Instructions for the task >> Answer with a single number: the count of lines below that hold "evtPend".

● ● ● ● ●

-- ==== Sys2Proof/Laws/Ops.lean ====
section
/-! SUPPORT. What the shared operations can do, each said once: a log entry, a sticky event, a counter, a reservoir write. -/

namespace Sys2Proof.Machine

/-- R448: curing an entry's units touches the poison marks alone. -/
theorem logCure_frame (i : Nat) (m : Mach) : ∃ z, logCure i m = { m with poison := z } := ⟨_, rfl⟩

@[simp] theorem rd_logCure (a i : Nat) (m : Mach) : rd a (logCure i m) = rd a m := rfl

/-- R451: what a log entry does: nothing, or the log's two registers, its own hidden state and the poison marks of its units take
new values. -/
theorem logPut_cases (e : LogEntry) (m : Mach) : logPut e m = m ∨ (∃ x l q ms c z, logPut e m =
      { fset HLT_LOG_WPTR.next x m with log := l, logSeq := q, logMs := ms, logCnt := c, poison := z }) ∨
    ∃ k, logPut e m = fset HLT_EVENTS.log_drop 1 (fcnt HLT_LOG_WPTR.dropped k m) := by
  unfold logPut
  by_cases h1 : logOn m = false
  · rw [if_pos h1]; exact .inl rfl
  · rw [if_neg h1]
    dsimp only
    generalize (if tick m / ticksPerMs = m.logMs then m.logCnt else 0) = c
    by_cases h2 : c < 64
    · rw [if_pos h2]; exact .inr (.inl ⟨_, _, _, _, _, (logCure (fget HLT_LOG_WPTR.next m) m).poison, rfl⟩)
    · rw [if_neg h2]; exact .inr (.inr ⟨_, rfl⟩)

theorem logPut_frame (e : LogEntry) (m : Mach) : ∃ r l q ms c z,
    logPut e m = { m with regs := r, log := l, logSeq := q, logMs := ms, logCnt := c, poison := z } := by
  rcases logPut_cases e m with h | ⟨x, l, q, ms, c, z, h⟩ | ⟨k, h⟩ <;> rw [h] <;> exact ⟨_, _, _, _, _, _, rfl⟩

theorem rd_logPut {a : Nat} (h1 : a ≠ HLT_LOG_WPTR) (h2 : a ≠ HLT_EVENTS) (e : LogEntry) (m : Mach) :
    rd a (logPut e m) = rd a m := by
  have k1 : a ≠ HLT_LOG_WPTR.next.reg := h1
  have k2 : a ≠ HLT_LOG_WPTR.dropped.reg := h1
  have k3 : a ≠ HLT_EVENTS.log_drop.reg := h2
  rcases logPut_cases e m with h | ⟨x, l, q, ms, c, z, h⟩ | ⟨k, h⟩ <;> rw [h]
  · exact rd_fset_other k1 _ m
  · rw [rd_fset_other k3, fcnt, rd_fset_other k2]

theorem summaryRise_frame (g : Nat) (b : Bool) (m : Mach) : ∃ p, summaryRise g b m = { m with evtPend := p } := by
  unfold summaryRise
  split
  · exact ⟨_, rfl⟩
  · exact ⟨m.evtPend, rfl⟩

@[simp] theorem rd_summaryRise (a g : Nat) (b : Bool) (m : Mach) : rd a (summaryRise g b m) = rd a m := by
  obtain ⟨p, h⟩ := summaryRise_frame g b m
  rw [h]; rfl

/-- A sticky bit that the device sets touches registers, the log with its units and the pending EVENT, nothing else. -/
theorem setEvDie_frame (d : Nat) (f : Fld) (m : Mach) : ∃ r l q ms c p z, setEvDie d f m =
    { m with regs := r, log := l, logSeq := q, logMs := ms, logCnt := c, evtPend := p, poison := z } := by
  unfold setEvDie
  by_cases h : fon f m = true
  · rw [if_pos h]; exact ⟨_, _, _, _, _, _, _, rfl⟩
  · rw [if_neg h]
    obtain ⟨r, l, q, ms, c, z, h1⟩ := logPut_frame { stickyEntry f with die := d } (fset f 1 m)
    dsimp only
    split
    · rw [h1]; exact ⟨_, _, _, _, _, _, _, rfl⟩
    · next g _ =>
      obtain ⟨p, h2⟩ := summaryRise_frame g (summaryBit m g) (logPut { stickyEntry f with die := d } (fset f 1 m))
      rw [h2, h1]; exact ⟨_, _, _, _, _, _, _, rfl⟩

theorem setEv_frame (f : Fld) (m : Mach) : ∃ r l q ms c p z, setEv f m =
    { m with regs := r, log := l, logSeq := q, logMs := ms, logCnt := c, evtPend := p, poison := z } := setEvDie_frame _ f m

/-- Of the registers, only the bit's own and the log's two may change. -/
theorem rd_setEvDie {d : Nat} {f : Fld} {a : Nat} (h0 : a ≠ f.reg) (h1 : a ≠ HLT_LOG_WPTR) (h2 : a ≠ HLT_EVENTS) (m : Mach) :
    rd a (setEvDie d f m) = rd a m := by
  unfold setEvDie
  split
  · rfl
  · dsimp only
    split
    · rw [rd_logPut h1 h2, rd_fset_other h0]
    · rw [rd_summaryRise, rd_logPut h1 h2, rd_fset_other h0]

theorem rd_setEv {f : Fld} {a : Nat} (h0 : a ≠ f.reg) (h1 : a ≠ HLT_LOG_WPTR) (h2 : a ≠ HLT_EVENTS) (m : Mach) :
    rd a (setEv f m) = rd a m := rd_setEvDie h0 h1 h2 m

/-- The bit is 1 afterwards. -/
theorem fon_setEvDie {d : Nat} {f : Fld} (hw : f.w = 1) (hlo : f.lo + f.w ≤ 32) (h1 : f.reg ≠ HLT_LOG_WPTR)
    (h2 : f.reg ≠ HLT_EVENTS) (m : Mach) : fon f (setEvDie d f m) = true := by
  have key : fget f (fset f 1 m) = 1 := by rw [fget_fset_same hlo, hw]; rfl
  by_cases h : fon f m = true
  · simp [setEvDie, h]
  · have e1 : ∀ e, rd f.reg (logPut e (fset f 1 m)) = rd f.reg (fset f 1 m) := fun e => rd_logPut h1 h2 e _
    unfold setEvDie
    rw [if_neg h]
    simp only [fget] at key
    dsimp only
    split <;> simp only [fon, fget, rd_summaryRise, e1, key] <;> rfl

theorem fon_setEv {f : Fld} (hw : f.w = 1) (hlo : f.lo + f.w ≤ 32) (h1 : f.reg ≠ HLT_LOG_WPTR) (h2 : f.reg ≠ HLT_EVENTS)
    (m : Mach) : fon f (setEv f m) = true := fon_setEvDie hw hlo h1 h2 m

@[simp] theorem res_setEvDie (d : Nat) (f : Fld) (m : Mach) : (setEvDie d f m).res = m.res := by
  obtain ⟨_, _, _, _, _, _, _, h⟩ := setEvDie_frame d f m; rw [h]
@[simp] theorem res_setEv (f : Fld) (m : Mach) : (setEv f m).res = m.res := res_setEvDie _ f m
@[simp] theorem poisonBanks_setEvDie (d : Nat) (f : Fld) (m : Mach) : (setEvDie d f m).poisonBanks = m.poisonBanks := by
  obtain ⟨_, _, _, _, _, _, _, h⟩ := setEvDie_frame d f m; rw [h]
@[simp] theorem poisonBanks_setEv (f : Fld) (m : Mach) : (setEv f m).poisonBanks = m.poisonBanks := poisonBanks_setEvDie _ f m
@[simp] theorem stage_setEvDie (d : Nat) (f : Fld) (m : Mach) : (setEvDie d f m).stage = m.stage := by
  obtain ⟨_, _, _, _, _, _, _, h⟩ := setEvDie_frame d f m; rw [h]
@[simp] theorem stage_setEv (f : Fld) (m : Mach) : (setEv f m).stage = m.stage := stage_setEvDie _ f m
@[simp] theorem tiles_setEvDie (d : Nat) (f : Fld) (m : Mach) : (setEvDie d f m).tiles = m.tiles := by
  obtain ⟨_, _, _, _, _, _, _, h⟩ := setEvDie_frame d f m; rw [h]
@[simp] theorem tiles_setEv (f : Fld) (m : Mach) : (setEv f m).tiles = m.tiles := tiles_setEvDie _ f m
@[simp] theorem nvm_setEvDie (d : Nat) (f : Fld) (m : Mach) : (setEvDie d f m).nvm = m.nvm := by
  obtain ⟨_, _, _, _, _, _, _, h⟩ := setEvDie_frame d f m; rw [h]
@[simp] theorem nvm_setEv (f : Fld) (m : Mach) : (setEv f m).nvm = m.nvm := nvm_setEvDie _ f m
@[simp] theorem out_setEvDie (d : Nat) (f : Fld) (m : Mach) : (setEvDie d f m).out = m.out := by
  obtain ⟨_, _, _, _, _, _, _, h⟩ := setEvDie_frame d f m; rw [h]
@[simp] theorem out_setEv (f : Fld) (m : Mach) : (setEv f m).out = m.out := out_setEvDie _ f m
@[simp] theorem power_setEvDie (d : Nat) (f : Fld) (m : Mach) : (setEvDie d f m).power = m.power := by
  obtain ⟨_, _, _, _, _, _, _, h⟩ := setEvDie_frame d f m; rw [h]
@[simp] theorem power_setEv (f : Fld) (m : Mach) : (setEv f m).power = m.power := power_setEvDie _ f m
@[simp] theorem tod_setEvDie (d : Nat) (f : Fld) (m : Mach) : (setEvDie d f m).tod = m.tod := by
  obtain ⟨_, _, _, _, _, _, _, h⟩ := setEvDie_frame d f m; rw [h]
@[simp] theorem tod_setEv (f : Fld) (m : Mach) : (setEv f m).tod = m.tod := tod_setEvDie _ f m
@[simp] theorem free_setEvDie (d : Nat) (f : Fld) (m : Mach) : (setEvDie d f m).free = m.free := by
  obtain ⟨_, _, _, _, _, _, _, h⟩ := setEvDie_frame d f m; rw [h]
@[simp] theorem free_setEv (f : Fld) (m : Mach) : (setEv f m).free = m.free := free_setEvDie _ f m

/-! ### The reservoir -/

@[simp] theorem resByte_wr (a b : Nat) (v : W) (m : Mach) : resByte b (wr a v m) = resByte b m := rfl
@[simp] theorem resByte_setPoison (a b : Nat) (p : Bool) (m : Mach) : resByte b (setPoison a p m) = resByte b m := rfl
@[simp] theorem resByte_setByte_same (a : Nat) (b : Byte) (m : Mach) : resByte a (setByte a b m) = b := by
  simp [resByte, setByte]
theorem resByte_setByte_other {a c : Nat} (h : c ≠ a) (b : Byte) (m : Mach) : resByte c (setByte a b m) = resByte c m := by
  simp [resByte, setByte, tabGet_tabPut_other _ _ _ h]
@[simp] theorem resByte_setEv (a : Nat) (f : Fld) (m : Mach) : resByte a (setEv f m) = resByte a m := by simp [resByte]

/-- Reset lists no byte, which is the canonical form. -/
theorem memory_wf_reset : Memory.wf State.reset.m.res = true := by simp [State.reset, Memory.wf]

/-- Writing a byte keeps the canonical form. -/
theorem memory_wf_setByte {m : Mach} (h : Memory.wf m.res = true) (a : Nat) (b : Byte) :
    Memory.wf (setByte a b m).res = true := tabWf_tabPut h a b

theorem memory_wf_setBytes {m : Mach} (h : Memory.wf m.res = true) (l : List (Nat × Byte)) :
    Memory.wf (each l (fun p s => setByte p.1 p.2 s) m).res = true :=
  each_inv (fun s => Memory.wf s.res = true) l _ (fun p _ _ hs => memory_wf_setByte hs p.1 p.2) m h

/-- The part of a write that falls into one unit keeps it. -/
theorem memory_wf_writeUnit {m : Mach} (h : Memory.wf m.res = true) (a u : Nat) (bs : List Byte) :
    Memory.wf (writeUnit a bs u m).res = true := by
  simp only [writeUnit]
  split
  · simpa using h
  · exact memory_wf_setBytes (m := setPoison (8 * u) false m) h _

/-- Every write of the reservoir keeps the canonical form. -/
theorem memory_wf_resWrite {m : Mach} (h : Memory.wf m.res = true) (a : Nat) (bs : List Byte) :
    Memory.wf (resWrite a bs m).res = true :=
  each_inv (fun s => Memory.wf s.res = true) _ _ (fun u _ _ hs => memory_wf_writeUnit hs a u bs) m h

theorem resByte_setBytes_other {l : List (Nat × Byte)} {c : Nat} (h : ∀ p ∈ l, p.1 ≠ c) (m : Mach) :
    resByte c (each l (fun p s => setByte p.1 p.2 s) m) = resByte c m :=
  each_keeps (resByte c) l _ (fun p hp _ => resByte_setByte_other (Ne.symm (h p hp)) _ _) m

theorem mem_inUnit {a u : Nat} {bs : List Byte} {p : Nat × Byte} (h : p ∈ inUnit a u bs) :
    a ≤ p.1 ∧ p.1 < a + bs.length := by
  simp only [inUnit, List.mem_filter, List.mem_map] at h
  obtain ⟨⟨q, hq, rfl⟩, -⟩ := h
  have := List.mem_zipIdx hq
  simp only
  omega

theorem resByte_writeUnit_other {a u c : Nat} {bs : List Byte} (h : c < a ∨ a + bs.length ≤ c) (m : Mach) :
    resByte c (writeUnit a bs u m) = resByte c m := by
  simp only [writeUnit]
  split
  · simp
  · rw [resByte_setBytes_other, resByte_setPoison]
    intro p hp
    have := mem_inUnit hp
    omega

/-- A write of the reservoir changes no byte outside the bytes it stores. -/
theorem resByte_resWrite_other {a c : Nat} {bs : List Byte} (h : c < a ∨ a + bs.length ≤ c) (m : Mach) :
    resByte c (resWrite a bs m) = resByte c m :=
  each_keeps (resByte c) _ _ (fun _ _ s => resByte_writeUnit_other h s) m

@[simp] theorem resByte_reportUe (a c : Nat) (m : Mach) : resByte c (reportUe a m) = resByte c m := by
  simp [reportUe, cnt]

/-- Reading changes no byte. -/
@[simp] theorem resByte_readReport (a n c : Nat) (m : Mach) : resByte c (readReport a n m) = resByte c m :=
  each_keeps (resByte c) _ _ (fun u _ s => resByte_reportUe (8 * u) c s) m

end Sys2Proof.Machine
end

● ● ● ● ●

Reply to the task >> 4